With tens of thousands of concurrent online gamers sending data to Gearbox in realtime, their data infrastructure was beginning to become stressed. They called Full 360 to evaluate, redesign, build and tune a new solution.
Gearbox data warehouse running on Amazon Redshift was part of a complex stack:
- Archive data is flattened into JSON rows via Elastic Map Reduce.
- ETL job checks data files for new attributes, then adds attributes as a new column in target table.
- JSON data is parsed (by Redshift) into target table. JSON source, with a table for each type of event generated by the game.
- The original state has no optimizations for columnar storage.
The existing Redshift ingestion process and database design at Gearbox could not scale to the 20TB per day of raw source data. Load performance was inadequate. The disk footprint in Redshift was too large. Handling of new attributes challenged the original design. Historical queries were unacceptably slow. This raised general questions about cost, performance and staffing.
Full 360 worked with Gearbox to streamline the data model, change the source data format, create a new loader process using ECS, and tune the tables to perform properly. First we identified pros and cons of the initial state.
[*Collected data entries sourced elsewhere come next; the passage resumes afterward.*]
-- ==== Sys2Proof/Machine/Buffers.lean ====
section
/-! DEFINITION. Circular-buffer instructions, queue bindings and the queue vector instructions (R264 to R272). -/

namespace Sys2Proof.Machine

/-- A task that holds uncommitted history takes an unsaved-state fault on every CB instruction (R64, R264). -/
def State.cbSaved (s : State) (w : Who) (i : Instr) : M Unit := failIf (s.history w) 0x08 (encodeWord i)

/-- Whether a descriptor's whole range lies in a range of local memory. -/
def Cb.within (b : Cb) (base len : Nat) : Bool := decide (base ≤ b.base ∧ b.base + b.bytes * b.slots ≤ base + len)

/-- Whether a range of local memory lies in the grant of a thread on its own core. The system slot has no grant to keep (R43). -/
def State.inGrant (s : State) (w : Who) (b : Cb) : Bool :=
  let (c, base, len) := s.grant w
  w.slot == 15 || (c == w.core && b.within base len)

/-- The named descriptor's range must lie in the thread's grant (R264). -/
def State.cbOwned (s : State) (w : Who) (n : Fin 32) : M Cb := do
  let q := s.cb w.core n
  if s.inGrant w q then .ok q else cbFault w.core n

/-- Whether a register of some thread is bound to a side of a buffer (R269). -/
def State.bound (s : State) (c : Nat) (n : Fin 32) (push : Bool) : Bool :=
  s.cores.any fun (_, k) => k.slots.toList.any fun x =>
    x.st != .empty && x.st != .reserved && x.th.bind.toList.any fun b => b.bound && b.push == push && b.cb == n && b.core == c

/-- A descriptor as CBSET reads it, FILLED and EOS clear, with the offence of R59 or R265 in the image. -/
def cbOf (x : Nat) (user : Option TaskId) : Cb × Bool :=
  ({ base := bits x 19 0, slotsz := bits x 31 20, nslotm1 := bits x 39 32, pptr := bits x 47 40, cptr := bits x 55 48, filled := 0,
     pkind := bits x 74 73, eos := false, en := bitAt x 76, srccore := bits x 87 77, haddr := BitVec.ofNat 64 (bits x 181 128),
     token := none, popPos := 0, pushPos := 0, user := user, reclaimed := false },
   bits x 63 56 != 0 || bits x 127 88 != 0 || bits x 191 182 != 0 || bits x 31 20 == 0 || bits x 19 0 % 32 != 0
     || decide (2 ^ 20 < bits x 19 0 + bits x 31 20 * 32 * (bits x 39 32 + 1)) || bits x 74 73 == 3
     || bits x 47 40 != bits x 55 48 || decide (bits x 39 32 < bits x 47 40) || bits x 72 64 != 0 || bitAt x 75)

/-- CBSET (R59, R265). The range that R264 checks is that of the new image; where the descriptor's old range lies does not matter (log entry 94). -/
def execCbset (a n : Fin 32) (s : State) : Host.Outcome State Fault Refusal :=
  let i := Instr.cbset a n
  issue i false 1 s fun w => do
    s.cbSaved w i
    let (va, s1) ← (s.readG w a).waitsAfter (s.chkCb w i)
    failIf (va.toNat % 8 != 0) 0x05 va
    s.chkCb w i
    let s := s1
    let l ← s.localSource w va.toNat 24 8
    let (q, bad) := cbOf (natOf (s.readLoc l 24)) (if (s.at w).launched then some (s.at w).task else none)
    let old := s.cb w.core n
    if bad || !s.inGrant w q || (q.en && old.en && old.filled != 0 && !old.eos) then cbFault w.core n
    else .ok ((s.updCb w.core n fun _ => q).retire w i)

/-- What a wait for `k` filled slots comes to: a CB fault, an end with the data slots before the token, or the wait goes on (R60, R62, R266). -/
def Cb.waitFilled (q : Cb) (k : Nat) : Option (Option (Option Nat)) :=
  if !q.en || decide (q.slots < k) then none
  else
    let tok := match q.tokenAt with | some t => if t < k ∧ t < q.filled then some t else none | none => none
    match tok with
    | some t => some (some (some t))
    | none => if k ≤ q.filled then some (some none) else some none

/-- What a wait for `k` free slots comes to: a CB fault, an end, or the wait goes on. -/
def Cb.waitFree (q : Cb) (k : Nat) : Option Bool :=
  if !q.en || decide (q.slots < k) then none else some (decide (q.filled + k ≤ q.slots))

/-- CBWF (R266). -/
def execCbwf (p : Fin 16) (a n : Fin 32) (s : State) : Host.Outcome State Fault Refusal :=
  let i := Instr.cbwf p a n
  issue i false 1 s fun w => do
    s.cbSaved w i
    s.chkCb w i
    let q ← s.cbOwned w n
    let (k, s) ← s.readG w a
    match q.waitFilled k.toNat with
    | none => cbFault w.core n
    | some (some (some t)) => .ok (((s.writeP w p true).writeG w a (BitVec.ofNat 64 t)).retireVar w i)
    | some (some none) => .ok ((s.writeP w p false).retireVar w i)
    | some none => .error (.park (.filled w.core n k.toNat))

/-- CBWE (R266). -/
def execCbwe (a n : Fin 32) (s : State) : Host.Outcome State Fault Refusal :=
  let i := Instr.cbwe a n
  issue i false 1 s fun w => do
    s.cbSaved w i
    s.chkCb w i
    let _ ← s.cbOwned w n
    let (k, s) ← s.readG w a
    match (s.cb w.core n).waitFree k.toNat with
    | none => cbFault w.core n
    | some true => .ok (s.retireVar w i)
    | some false => .error (.park (.free w.core n k.toNat))

/-- CBPA (R267, R269). -/
def execCbpa (a n : Fin 32) (s : State) : Host.Outcome State Fault Refusal :=
  let i := Instr.cbpa a n
  issue i false 1 s fun w => do
    s.cbSaved w i
    s.chkCb w i
    let q ← s.cbOwned w n
    if !q.en || q.pkind != 0 || q.eos || s.bound w.core n true then cbFault w.core n
    else
      let (k, s) ← s.readG w a
      let q := s.cb w.core n
      if q.slots < q.filled + k.toNat then cbFault w.core n
      else .ok ((if k = 0 then s else s.updCb w.core n fun q => q.advP k.toNat).retire w i)

/-- CBCA (R267, R269). -/
def execCbca (a n : Fin 32) (s : State) : Host.Outcome State Fault Refusal :=
  let i := Instr.cbca a n
  issue i false 1 s fun w => do
    s.cbSaved w i
    s.chkCb w i
    let q ← s.cbOwned w n
    if !q.en || s.bound w.core n false then cbFault w.core n
    else
      let (k, s) ← s.readG w a
      let q := s.cb w.core n
      if q.filled < k.toNat then cbFault w.core n
      else .ok ((if k = 0 then s else s.updCb w.core n fun q => q.advC k.toNat).retire w i)

/-- The token written into the next slot (R62). -/
def Cb.putToken (q : Cb) : Cb := { q.advP 1 with token := some q.pptr, eos := true }

/-- CBEOS: it waits, BUSY, for a free slot (R267). -/
def execCbeos (n : Fin 32) (s : State) : Host.Outcome State Fault Refusal :=
  let i := Instr.cbeos n
  issue i false 1 s fun w => do
    s.cbSaved w i
    let q ← s.cbOwned w n
    if !q.en || q.eos || !(q.pkind == 0 || (q.pkind == 2 && w.slot == 14)) || s.bound w.core n true then cbFault w.core n
    else if q.filled = q.slots then .error (.busy (.room n))
    else .ok ((s.updCb w.core n fun q => q.putToken).retireVar w i)

/-- The binding of one of g28 to g31 set. -/
def State.setBinding (s : State) (w : Who) (d : Fin 32) (b : Binding) : State :=
  s.updTh w fun t => { t with bind := t.bind.setIfInBounds (d.val - 28) b }

/-- A register to bind: g28 to g31 (R268), not yet bound. -/
def State.chkBind (s : State) (w : Who) (i : Instr) (c : Nat) (d n : Fin 32) : M Unit := do
  illegalIf i (decide (d.val < 28))
  if ((s.th w).binding d).isSome then cbFault c n else .ok ()

/-- QBIND.POP (R268, R269). -/
def execQbindPop (d : Fin 32) (p : Fin 16) (n : Fin 32) (s : State) : Host.Outcome State Fault Refusal :=
  let i := Instr.qbindPop d p n
  issue i false 1 s fun w => do
    illegalIf i (decide (d.val < 28))
    s.cbSaved w i
    let _ ← s.cbOwned w n
    s.chkBind w i w.core d n
    if s.bound w.core n false then cbFault w.core n
    else .ok ((s.setBinding w d ⟨n, false, true, w.core, p, w.core⟩).retire w i)

/-- QBIND.PUSH: to a buffer of the issuing core, or to a remote one checked at that core (R63, R268, R269). -/
def execQbindPush (d a : Fin 32) (p : Fin 16) (n : Fin 32) (s : State) : Host.Outcome State Fault Refusal :=
  let i := Instr.qbindPush d a p n
  issue i false 1 s fun w => do
    illegalIf i (decide (d.val < 28))
    s.cbSaved w i
    s.chkCb w i
    let (x, s) ← s.readG w a
    let c := if x.toNat % 2048 = 0x7FF then w.core else x.toNat % 2048
    s.chkBind w i c d n
    let q := s.cb c n
    let ok := if c = w.core then s.inGrant w q else decide (c < 1536) && q.pkind == 1 && q.srccore == w.core
    if !ok || s.bound c n true then cbFault c n
    else
      let s := s.setBinding w d ⟨n, true, true, c, p, w.core⟩
      .ok (if c = w.core then s.retire w i else s.retireVar w i)

/-- QFREE (R63, R268). -/
def execQfree (d : Fin 32) (s : State) : Host.Outcome State Fault Refusal :=
  let i := Instr.qfree d
  issue i false 1 s fun w => do
    illegalIf i (decide (d.val < 28))
    s.cbSaved w i
    .ok ((s.setBinding w d Binding.none).retire w i)

/-! ## Queue vector instructions (R270, R271) -/

/-- VLDQ (R270). -/
def execVldq (d : Fin 16) (c : Fin 32) (e : EType) (s : State) : Host.Outcome State Fault Refusal :=
  let i := Instr.vldq d c e
  issue i false 1 s fun w => do
    s.fits w i e.size
    s.cbSaved w i
    let q ← s.cbOwned w c
    let n := (s.th w).vlN * e.size
    if !q.en || decide (q.bytes < n) || s.bound w.core c false then cbFault w.core c
    else if q.filled = 0 then .error (.park (.filled w.core c 1))
    else if q.tokenAt = some 0 then cbFault w.core c
    else
      s.lockFree w w.core
      s.sound w.core (q.addr q.cptr) n
      .ok (((s.writeV w d (natOf (s.lread w.core (q.addr q.cptr) n))).updCb w.core c fun q => q.advC 1).retireVar w i)

/-- VSTQ (R270). -/
def execVstq (d : Fin 16) (c : Fin 32) (e : EType) (s : State) : Host.Outcome State Fault Refusal :=
  let i := Instr.vstq d c e
  issue i false 1 s fun w => do
    s.fits w i e.size
    s.cbSaved w i
    let q ← s.cbOwned w c
    let n := (s.th w).vlN * e.size
    if !q.en || decide (q.bytes < n) || q.pkind != 0 || q.eos || s.bound w.core c true then cbFault w.core c
    else if q.filled = q.slots then .error (.park (.free w.core c 1))
    else
      s.lockFree w w.core
      .ok (((s.lwrite w.core (q.addr q.pptr) (bytesOf q.bytes (s.readV w d % 2 ^ (8 * n)))).updCb w.core c fun q => q.advP 1).retireVar w i)

/-- A register with element `i` replaced. -/
def putElem (es i v x : Nat) : Nat :=
  x % 2 ^ (8 * es * i) + v % 2 ^ (8 * es) * 2 ^ (8 * es * i) + x / 2 ^ (8 * es * (i + 1)) * 2 ^ (8 * es * (i + 1))

/-- One element folded into the pending subtrees: the element's carry up the levels whose bit of q is one (R271). -/
def redCarry (f : Nat → Nat → Nat) (es q x t : Nat) : Nat → Nat → Nat × Nat
  | 0, l => (l, t)
  | n + 1, l => if bitAt q l then redCarry f es q x (f (elem es (1 + l) x) t) n (l + 1) else (l, t)

/-- Element `i` of the slot taken into vd (R271). -/
def redElem (f : Nat → Nat → Nat) (es x i v : Nat) : Nat :=
  let g := 64 / es
  let q := i % g
  let (l, t) := redCarry f es q x v 7 0
  if q = g - 1 then putElem es 0 (f (elem es 0 x) t) x else putElem es (1 + l) t x

/-- The pending subtrees of a short last group, folded from the smallest level up (R271). -/
def redLast (f : Nat → Nat → Nat) (es m x : Nat) : Option Nat :=
  (List.range 7).foldl (fun r l =>
    if bitAt (m % (64 / es)) l then some (match r with | none => elem es (1 + l) x | some r => f (elem es (1 + l) x) r) else r) none

/-- VREDQ: one element of the slot at each turn, from element rcnt on, BUSY between them. Before each element the thread may be interrupted, with
the partial sum in vd and the count in rcnt (R107, R271). -/
def execVredq (d : Fin 16) (c : Fin 32) (e : EType) (s : State) : Host.Outcome State Fault Refusal :=
  let i := Instr.vredq d c e
  issue i false 1 s fun w => do
    s.fits w i e.size
    s.cbSaved w i
    let q ← s.cbOwned w c
    if !q.en || s.bound w.core c false then cbFault w.core c
    else if q.filled = 0 then .error (.park (.filled w.core c 1))
    else if q.tokenAt = some 0 then cbFault w.core c
    else
      s.lockFree w w.core
      let es := e.size
      let m := q.bytes / es
      let r := (s.th w).rcnt.toNat
      let f := RedOp.sum.eval e
      let (x, r) ←
        if r < m then do
          s.sound w.core (q.addr q.cptr + es * r) es
          .ok (redElem f es (s.readV w d) r (natOf (s.lread w.core (q.addr q.cptr + es * r) es)), r + 1)
        else .ok (s.readV w d, r)
      if r < m then .ok (((s.writeV w d x).updTh w fun t => { t with rcnt := BitVec.ofNat 64 r }).waitBusy w i .elements)
      else
        let v := match redLast f es m x with | some t => f (elem es 0 x) t | none => elem es 0 x
        let s := (s.writeV w d (v % 2 ^ (8 * es))).updTh w fun t => { t with rcnt := 0 }
        .ok ((s.updCb w.core c fun q => q.advC 1).retireVar w i)

end Sys2Proof.Machine
end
Then we evaluated two new design proposals, Event Based CSV and KVP from CSV.
Our recommendation was KVP from CSV which employed a hybrid storage model giving the following characteristics.
Common data model between cheap and expensive storage
- KVP solution involves creating a DW tier in S3 that is in identical KVP format as Redshift.
- Redshift merely reflects a rolling window subset of the KVP data in S3.
- Hive can be used against S3 KVP data using SQL queries that are very similar to Redshift queries.
- Any question users may have can be answered through either Redshift or Hive.
Not all data is retained in expensive storage
- Redshift is expensive storage compared to S3.
- With event based tables, all data is stored regardless of whether or not it is required by end users. In a production environment this will not scale for longer timeframes.
- In KVP model, only fields that are actually required for analysis are persisted in non-KVP fact tables. While the actual KVP data takes more data storage per day in Redshift, the actual fact tables will be significantly smaller than the event tables in width and volume.
Optimization and performance
- Data loads will perform well because of narrow source data files and CSV format.
- All fact tables will be optimized for end user requirements.
Proposed Solution & Architecture
- Streamline the data model
- Create a new loader process
- KVP tables loaded from CSV source
- Tune Redshift tables
- New Sorting
- New distribution keys
- New field encoding
Architecture & Technology
- Docker Containers
- ECS Fleet
- HFMS / Amazon Elastic Map Reduce
Results, Outcomes & Success Metrics
The creation of a new ingestion process enabled Gearbox to handle the volume of transactions as needed. Full 360 was able to analyze the problem and understand the basic constrains of their design and implementation and are able to expand their capabilities on a going forward basis if needed. Significant price reduction in Redshift spending, increased performance, and satisfied customer.
Gearbox is an American video game development company based in Frisco, Texas.